[DATASET EXTRACT — start]

-- ==== Sys2Proof/Machine/Network.lean ====
section
/-! DEFINITION. OversamplingNetwork: the half-band cascade, its latency, and the calls of the external Resampler
(44_oversampling_network.md R200 to R211). -/

namespace Sys2Proof.Machine

open Sys2Proof.Config (Cfg Stage RsState)

/-- The stages in use, k = 1 .. K with K = log2 f = the oversampling code (44 R200). -/
def stagesOf (os : BitVec 2) : List Stage := [Stage.k1, Stage.k2, Stage.k3].take os.toNat

/-- The steps of one up stage over its inputs of a frame, earliest first (44 R202). -/
def upStage (d : Desc) (table : List Word) : (hist : List Word) → (inputs : List Word) → StageStep
  | hist, [] => ⟨[], hist, []⟩
  | hist, x :: xs =>
    let s := hbUp d table hist x
    let r := upStage d table s.hist xs
    ⟨s.out ++ r.out, r.hist, s.seen ++ r.seen⟩

/-- The steps of one down stage over its inputs of a frame, pair by pair, earliest first (44 R203). -/
def dnStage (d : Desc) (table : List Word) : (hist : List Word) → (inputs : List Word) → StageStep
  | hist, a :: b :: xs =>
    let s := hbDn d table hist a b
    let r := dnStage d table s.hist xs
    ⟨s.out ++ r.out, r.hist, s.seen ++ r.seen⟩
  | hist, _ => ⟨[], hist, []⟩

/-- What a cascade gives: its outputs, the histories after it, the values 40 R118 checks. -/
structure CascadeRun where
  out : List Word
  hist : PerStage (List Word)
  seen : List Word
deriving DecidableEq, Repr

/-- A cascade through the stages of a list in its order, each stage fed with what the one before gave. -/
def cascade (stage : Desc → List Word → List Word → List Word → StageStep) (descs : PerStage Desc)
    (tables : PerStage (List Word)) : List Stage → PerStage (List Word) → List Word → CascadeRun
  | [], hist, cur => ⟨cur, hist, []⟩
  | k :: ks, hist, cur =>
    let r := stage (descs.get k) (tables.get k) (hist.get k) cur
    let rest := cascade stage descs tables ks (hist.set k r.hist) r.out
    ⟨rest.out, rest.hist, r.seen ++ rest.seen⟩

/-- `CascadeUp(ch, d)` (44 R202): stages 1, 2, .., K. -/
def cascadeUp (c : Core) (hup : PerStage (List Word)) (d : Word) : CascadeRun :=
  cascade upStage c.descUp c.coefUp (stagesOf c.active.os) hup [d]

/-- `CascadeDown(ch, p)` (44 R203): stages K, .., 2, 1. -/
def cascadeDown (c : Core) (hdn : PerStage (List Word)) (p : List Word) : CascadeRun :=
  cascade dnStage c.descDn c.coefDn (stagesOf c.active.os).reverse hdn p

/-- `CascadeLatency(f)` (44 R206) over the stages given in the order K, .., 1, starting from `D`; `none` where a sum is odd. -/
def latencyFrom (descUp descDn : PerStage Desc) : List Stage → (acc : Nat) → Option Nat
  | [], acc => some acc
  | k :: ks, acc =>
    let t := (descUp.get k).c + (descDn.get k).c + acc
    if t % 2 = 1 then none else latencyFrom descUp descDn ks (t / 2)

/-- `CascadeLatency(f)` (44 R206). -/
def cascadeLatency (descUp descDn : PerStage Desc) (os : BitVec 2) : Option Nat :=
  latencyFrom descUp descDn (stagesOf os).reverse 0

/-- What a call of the Resampler gives: the samples the core uses, the instance after the call, whether the count was wrong
(`ResamplerFault`, 60 R305), the values 40 R118 checks, and how many free values were used. -/
structure ResampleRun where
  out : List Word
  inst : Option RsState
  fault : Bool
  seen : List Word
  used : Nat
deriving DecidableEq, Repr

/-- A call of `rsProcess` that must answer `want` samples (44 R211). With a wrong count `want` unspecified values are used
(log 13); an absent instance, which no run reaches, is taken as a wrong count (log 14). -/
def resample (cfg : Cfg) (n : Nat) (inst : Option RsState) (input : List Word) (want : Nat) : ResampleRun :=
  let free := freshWords cfg.freeWord n want
  match inst with
  | none => ⟨free, none, true, input ++ free, want⟩
  | some st =>
    let (st', out) := cfg.rsProcess st input
    if out.length = want then ⟨out, some st', false, input ++ out, 0⟩
    else ⟨free, some st', true, input ++ out ++ free, want⟩

/-- The input and output rates of a Resampler instance (40 R103): up from `RATE` to f × `RATE`, down the other way. -/
def rsCreateUp (cfg : Cfg) (rate : Word) (f : Nat) : Option RsState :=
  cfg.rsCreate rate (fmul (ofNat64 f) rate) cfg.rsMaxBlock cfg.rsQuality

/-- The down instance of `rsCreateUp`. -/
def rsCreateDn (cfg : Cfg) (rate : Word) (f : Nat) : Option RsState :=
  cfg.rsCreate (fmul (ofNat64 f) rate) rate cfg.rsMaxBlock cfg.rsQuality

end Sys2Proof.Machine
end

[DATASET EXTRACT — finish]

## ASSIGNMENT
Matching lines for the string "PerStage": work out how many the records contain and write only the number.

## EXPECTED ANSWER
7